Neoplecostomus variipictus
- Conservation status: Data Deficient (IUCN 3.1)

Scientific classification
- Kingdom: Animalia
- Phylum: Chordata
- Class: Actinopterygii
- Division: Teleostei
- Order: Siluriformes
- Family: Loricariidae
- Genus: Neoplecostomus
- Species: N. variipictus
- Binomial name: Neoplecostomus variipictus Bizerril, 1995

= Neoplecostomus variipictus =

- Authority: Bizerril, 1995
- Conservation status: DD

Species of fish

Neoplecostomus variipictus is a species of freshwater ray-finned fish belonging to the family Loricariidae, the suckermouth armoured catfishes, and the subfamily Hypoptopomatinae, the cascudinhos. This catfish is endemic to Brazil.

==Taxonomy==
Neoplecostomus variipictus was first formally described in 1995 by the Brazilian ichthyologist Carlos Roberto Silveira Fontanelle Bizerril with its type locality given as the Santo Antônio River, tributary of Rio Bengala, in the basin of the Paraíba do Sul.
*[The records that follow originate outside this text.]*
/-- R96: slot `k` of the code depends on lane `k` of the operands alone, by a 16-bit expression, and the code is its four
slots. -/
def Obligations.InterleaveSlotsAreIndependentLanes : Prop :=
  ∀ a b : Value,
    (∀ k : Fin 4, slot (interleaveDatapath a b) k = ilut (lane a k) ||| (ilut (lane b k) <<< 1)) ∧
    interleaveDatapath a b =
      (slot (interleaveDatapath a b) 3 ++ slot (interleaveDatapath a b) 2 ++
        slot (interleaveDatapath a b) 1 ++ slot (interleaveDatapath a b) 0 : BitVec (16 + 16 + 16 + 16))

/-- R97, every row of its table. -/
def Obligations.InterleaveCornerCases : Prop :=
  interleaveDatapath 0#32 0#32 = 0#64 ∧
  interleaveDatapath 0xFFFFFFFF#32 0xFFFFFFFF#32 = 0xFFFFFFFFFFFFFFFF#64 ∧
  interleaveDatapath 1#32 0#32 = 1#64 ∧
  interleaveDatapath 0#32 1#32 = 2#64 ∧
  interleaveDatapath 0xFFFFFFFF#32 0#32 = 0x5555555555555555#64 ∧
  interleaveDatapath 0#32 0xFFFFFFFF#32 = 0xAAAAAAAAAAAAAAAA#64 ∧
  interleaveDatapath 0x80000000#32 0#32 = 0x4000000000000000#64 ∧
  interleaveDatapath 0#32 0x80000000#32 = 0x8000000000000000#64 ∧
  (∀ (v : Value) (i : Fin 32),
    (interleaveDatapath v v).getLsbD (2 * i) = (interleaveDatapath v v).getLsbD (2 * i + 1)) ∧
  (∀ v : Value, interleaveDatapath v v = 3#64 * interleaveDatapath v 0#32) ∧
  (∀ (a b : Value) (i : Fin 32),
    (interleaveDatapath b a).getLsbD (2 * i) = (interleaveDatapath a b).getLsbD (2 * i + 1) ∧
    (interleaveDatapath b a).getLsbD (2 * i + 1) = (interleaveDatapath a b).getLsbD (2 * i)) ∧
  (∃ a b : Value, interleaveDatapath b a ≠ interleaveDatapath a b) ∧
  interleaveDatapath 0x00000100#32 0#32 = 0x0000000000010000#64

/-- R133: bit `2i` of the code is bit `i` of `a`, bit `2i + 1` is bit `i` of `b`; each of the 64 single-bit operands goes to
its single bit of the code. -/
def Obligations.SingleBitOperandsGoToSingleBits : Prop :=
  (∀ (a b : Value) (i : Fin 32), (interleaveDatapath a b).getLsbD (2 * i) = a.getLsbD i ∧
    (interleaveDatapath a b).getLsbD (2 * i + 1) = b.getLsbD i) ∧
  (∀ i : Fin 32, interleaveDatapath (1#32 <<< i.val) 0#32 = 1#64 <<< (2 * i.val) ∧
    interleaveDatapath 0#32 (1#32 <<< i.val) = 1#64 <<< (2 * i.val + 1))

/-- R136: the odd bits of the code are those of `IL(0, b)`, whatever `a` is, and the even bits those of `IL(a, 0)`,
whatever `b` is. -/
def Obligations.OperandsAreIndependent : Prop :=
  (∀ a b : Value, interleaveDatapath a b &&& 0xAAAAAAAAAAAAAAAA#64 = interleaveDatapath 0#32 b) ∧
  (∀ a b : Value, interleaveDatapath a b &&& 0x5555555555555555#64 = interleaveDatapath a 0#32) ∧
  (∀ a a' b : Value, (interleaveDatapath a b ^^^ interleaveDatapath a' b) &&& 0xAAAAAAAAAAAAAAAA#64 = 0#64) ∧
  (∀ a b b' : Value, (interleaveDatapath a b ^^^ interleaveDatapath a b') &&& 0x5555555555555555#64 = 0#64) ∧
  interleaveDatapath 1#32 0#32 = 1#64 ∧ interleaveDatapath 0#32 1#32 = 2#64

/-! ## DEINTERLEAVE -/

/-- R111: bit `i` of `valueA` is bit `2i` of the code and bit `i` of `valueB` is bit `2i + 1`; the pair is the unique one
that `INTERLEAVE` produces this code from. -/
def Obligations.DeinterleaveFollowsTheLaw : Prop :=
  ∀ c : Code,
    (∀ i : Fin 32, (deinterleaveDatapath c).1.getLsbD i = c.getLsbD (2 * i) ∧
      (deinterleaveDatapath c).2.getLsbD i = c.getLsbD (2 * i + 1)) ∧
    (∀ a b : Value, interleaveDatapath a b = c ↔ deinterleaveDatapath c = (a, b))

/-- R113: the table-driven datapath of R112 computes the law of R111, for every code. -/
def Obligations.DeinterleaveDatapathComputesTheLaw : Prop :=
  ∀ c : Code, deinterleaveDatapath c = lawDeinterleave c

/-- `DEINTERLEAVE` runs in every state, on every code: its response is `{valueB, valueA}` with the pair the law R111 gives,
and nothing else changes (R110, R114). That the response is appended to `responses` is the model's view of the host,
entry 1. -/
def Obligations.DeinterleaveCompletesWithThePair : Prop :=
  ∀ (c : Code) (s : State),
    exec (.deinterleave c) s =
      .next { s with responses := s.responses ++ [((lawDeinterleave c).2 ++ (lawDeinterleave c).1 : BitVec (32 + 32))] }

/-- R116: nibble `k` of each result depends on byte lane `k` of the code alone. -/
def Obligations.DeinterleaveNibblesAreIndependentLanes : Prop :=
  ∀ (c : Code) (k : Fin 8),
    nibble (deinterleaveDatapath c).1 k = dlut (lane c k &&& 0x55#8) ∧
    nibble (deinterleaveDatapath c).2 k = dlut (lane c k &&& 0xAA#8)

/-- R117, every row of its table. -/
def Obligations.DeinterleaveCornerCases : Prop :=
  deinterleaveDatapath 0#64 = (0#32, 0#32) ∧
  deinterleaveDatapath 0xFFFFFFFFFFFFFFFF#64 = (0xFFFFFFFF#32, 0xFFFFFFFF#32) ∧
  deinterleaveDatapath 1#64 = (1#32, 0#32) ∧
  deinterleaveDatapath 2#64 = (0#32, 1#32) ∧
  deinterleaveDatapath 0x5555555555555555#64 = (0xFFFFFFFF#32, 0#32) ∧
  deinterleaveDatapath 0xAAAAAAAAAAAAAAAA#64 = (0#32, 0xFFFFFFFF#32) ∧
  deinterleaveDatapath 0x8000000000000000#64 = (0#32, 0x80000000#32) ∧
  deinterleaveDatapath 0x4000000000000000#64 = (0x80000000#32, 0#32) ∧
  deinterleaveDatapath 0x00000000000000FF#64 = (0xF#32, 0xF#32) ∧
  deinterleaveDatapath 0x838C8FB0B3BCBF40#64 = (0x12345678#32, 0x9ABCDEF0#32)

/-! ## Contracts between the two operations -/

/-- R130: decoding a code gives back the two values it was made from, exactly, for every pair; in the command encoding,
`Exec({1'b1, Exec({1'b0, w})}) = w` for every 64-bit `w`. -/
def Obligations.RoundTripReturnsTheOperands : Prop :=
  (∀ a b : Value, deinterleaveDatapath (interleaveDatapath a b) = (a, b)) ∧
  (∀ w : Opnd, transact (packCmd .deinterleave (transact (packCmd .interleave w))) = w)

/-- R131: interleaving the two values of a code gives back the code; in the command encoding,
`Exec({1'b0, Exec({1'b1, c})}) = c`. -/
def Obligations.ReverseRoundTripReturnsTheCode : Prop :=
  (∀ c : Code, interleaveDatapath (deinterleaveDatapath c).1 (deinterleaveDatapath c).2 = c) ∧
  (∀ c : Code, transact (packCmd .interleave (transact (packCmd .deinterleave c))) = c)

/-- The round trip through the machine, two transactions one after the other: the response of an `INTERLEAVE`, presented as
the operand of a `DEINTERLEAVE`, returns the operand payload of the first (42_contracts.md R130; 30_encoding.md R74). Entry
1: the lists are the model's. -/
def Obligations.TwoTransactionsRestoreThePayload : Prop :=
  ∀ (p : Opnd) (rs : List Rsp), ∃ r : Rsp,
    step { pending := [packCmd .interleave p], responses := rs } = .next { pending := [], responses := rs ++ [r] } ∧
    step { pending := [packCmd .deinterleave r], responses := rs ++ [r] } =
      .next { pending := [], responses := rs ++ [r, p] }

/-- R132: `IL` is a bijection from the pairs onto the codes with two-sided inverse `DE`, and both only move bits: bit `i` of
`{b, a}` goes to bit `2i` for `i < 32` and to bit `2(i - 32) + 1` from 32 on, and comes back from there. -/
def Obligations.InterleaveIsABitPermutation : Prop :=
  Function.Bijective (fun p : Value × Value => interleaveDatapath p.1 p.2) ∧
  Function.LeftInverse deinterleaveDatapath (fun p : Value × Value => interleaveDatapath p.1 p.2) ∧
  Function.RightInverse deinterleaveDatapath (fun p : Value × Value => interleaveDatapath p.1 p.2) ∧
  (∀ (a b : Value) (i : Fin 64), (packPair a b).getLsbD i =
    (interleaveDatapath a b).getLsbD (if i.val < 32 then 2 * i else 2 * (i - 32) + 1)) ∧
  (∀ (c : Code) (i : Fin 64), (packPair (deinterleaveDatapath c).1 (deinterleaveDatapath c).2).getLsbD i =
    c.getLsbD (if i.val < 32 then 2 * i else 2 * (i - 32) + 1))

/-- R134 and R135: zero goes to zero and all ones to all ones, both ways. -/
def Obligations.ZeroAndAllOnesAreFixed : Prop :=
  interleaveDatapath 0#32 0#32 = 0#64 ∧ deinterleaveDatapath 0#64 = (0#32, 0#32) ∧
  interleaveDatapath 0xFFFFFFFF#32 0xFFFFFFFF#32 = 0xFFFFFFFFFFFFFFFF#64 ∧
  deinterleaveDatapath 0xFFFFFFFFFFFFFFFF#64 = (0xFFFFFFFF#32, 0xFFFFFFFF#32)

/-- R138 (and R98): the example vector, both ways. -/
def Obligations.ExampleVectorHasItsValue : Prop :=
  interleaveDatapath 0x12345678#32 0x9ABCDEF0#32 = 0x838C8FB0B3BCBF40#64 ∧
  deinterleaveDatapath 0x838C8FB0B3BCBF40#64 = (0x12345678#32, 0x9ABCDEF0#32)

/-- R140: both operations commute with AND, OR and XOR; the OR-decomposition; the shift relation with no bit lost; the
number of set bits is kept. -/
def Obligations.OperationsCommuteWithBitwiseLogic : Prop :=
  (∀ a a' b b' : Value,
    interleaveDatapath (a &&& a') (b &&& b') = interleaveDatapath a b &&& interleaveDatapath a' b' ∧
    interleaveDatapath (a ||| a') (b ||| b') = interleaveDatapath a b ||| interleaveDatapath a' b' ∧
    interleaveDatapath (a ^^^ a') (b ^^^ b') = interleaveDatapath a b ^^^ interleaveDatapath a' b') ∧
  (∀ c c' : Code,
    deinterleaveDatapath (c &&& c') =
      ((deinterleaveDatapath c).1 &&& (deinterleaveDatapath c').1, (deinterleaveDatapath c).2 &&& (deinterleaveDatapath c').2) ∧
    deinterleaveDatapath (c ||| c') =
      ((deinterleaveDatapath c).1 ||| (deinterleaveDatapath c').1, (deinterleaveDatapath c).2 ||| (deinterleaveDatapath c').2) ∧
    deinterleaveDatapath (c ^^^ c') =
      ((deinterleaveDatapath c).1 ^^^ (deinterleaveDatapath c').1, (deinterleaveDatapath c).2 ^^^ (deinterleaveDatapath c').2)) ∧
  (∀ a b : Value, interleaveDatapath a b = interleaveDatapath a 0#32 ||| interleaveDatapath 0#32 b) ∧
  (∀ b : Value, interleaveDatapath 0#32 b = interleaveDatapath b 0#32 <<< 1 ∧
    (interleaveDatapath b 0#32).getLsbD 63 = false) ∧
  (∀ a b : Value, (interleaveDatapath a b).cpop.toNat = a.cpop.toNat + b.cpop.toNat)

/-- R141: slot `k` of a code is a function of lane `k` of the two operands, nibble `m` of each decoded value a function of
lane `m` of the code; the low half of a code depends only on the low halves of the operands and the high half only on the
high halves. -/
def Obligations.LanesDoNotInteract : Prop :=
  (∀ (a a' b b' : Value) (k : Fin 4), lane a k = lane a' k → lane b k = lane b' k →
    slot (interleaveDatapath a b) k = slot (interleaveDatapath a' b') k) ∧
  (∀ (c c' : Code) (m : Fin 8), lane c m = lane c' m →
    nibble (deinterleaveDatapath c).1 m = nibble (deinterleaveDatapath c').1 m ∧
    nibble (deinterleaveDatapath c).2 m = nibble (deinterleaveDatapath c').2 m) ∧
  (∀ a a' b b' : Value, a.extractLsb' 0 16 = a'.extractLsb' 0 16 → b.extractLsb' 0 16 = b'.extractLsb' 0 16 →
    lowHalf (interleaveDatapath a b) = lowHalf (interleaveDatapath a' b')) ∧
  (∀ a a' b b' : Value, a.extractLsb' 16 16 = a'.extractLsb' 16 16 → b.extractLsb' 16 16 = b'.extractLsb' 16 16 →
    highHalf (interleaveDatapath a b) = highHalf (interleaveDatapath a' b'))

/-- R10: the shift amounts are constants that no operand changes: those by which the contributions are placed, and the `8k`
by which a byte lane of the code is cut; none reaches the width of its result. -/
def Obligations.ShiftAmountsAreConstants : Prop :=
  (∀ a b : Value, (interleaveTaps a b).map Tap.shift = [0, 16, 32, 48, 1, 17, 33, 49]) ∧
  (∀ (mask : Byte) (c : Code), (deinterleaveTaps mask c).map Tap.shift = [0, 4, 8, 12, 16, 20, 24, 28]) ∧
  (∀ (c : Code) (k : Fin 8), lane c k = (c >>> (8 * k.val)).setWidth 8 ∧ 8 * k.val < 64) ∧
  (∀ (a b : Value), ∀ t ∈ interleaveTaps a b, t.shift ≤ 49 ∧ t.shift < 64) ∧
  (∀ (mask : Byte) (c : Code), ∀ t ∈ deinterleaveTaps mask c, t.shift ≤ 28 ∧ t.shift < 32)

/-- The order in which the contributions are OR-ed is immaterial (40_interleave.md R92, 41_deinterleave.md R112): over the
taps of a datapath in any order the result is the same. -/
def Obligations.OrderOfTheTermsIsImmaterial : Prop :=
  (∀ (a b : Value) (taps : List Tap), taps.Perm (interleaveTaps a b) →
    orAll (taps.map interleaveTerm) = interleaveDatapath a b) ∧
  (∀ (c : Code) (taps : List Tap), taps.Perm (deinterleaveTaps evenMask c) →
    orAll (taps.map (deinterleaveTerm dlut)) = (deinterleaveDatapath c).1) ∧
  (∀ (c : Code) (taps : List Tap), taps.Perm (deinterleaveTaps oddMask c) →
    orAll (taps.map (deinterleaveTerm dlut)) = (deinterleaveDatapath c).2)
Eschmeyer's Catalog of Fishes classifies the genus Neoplecostomus in the subfamily Hypoptopomatinae, the cascudinhos, within the suckermouth armored catfish family Loricariidae.

==Etymology==
Neoplecostomus variipictus is classified within the genus Neoplecostomus, this name prefixes neo-, for "new" onto plecostomus, as this genus was proposed as a subgenus of Plecostomus, now known as Hypostomus and classified in the subfamily Hypostominae. The specific name, variipictus, combines the Latin words varius, which means "varied", and pictus, meaning "painted", because this species has been described as looking as if it has been spotted with paint.

==Description==
Neoplecostomus variipictus has a spotted pattern on the body, and it reaches a standard length of 9 cm.

==Distribution==
Neoplecostomus variipictus is endemic to Brazil in the basin of the River Paraiba do Sul in the Brazilian states of São Paulo, Rio de Janeiro and Minas Gerais.

==Conservation status==
Neoplecostomus variipictus is of doubtful validity as a species, as it may be a junior synonym of N. microps, and almost nothing is known about its biology. ecology or population. The International Union for Conservation of Nature have classified this taxon as Data Deficient.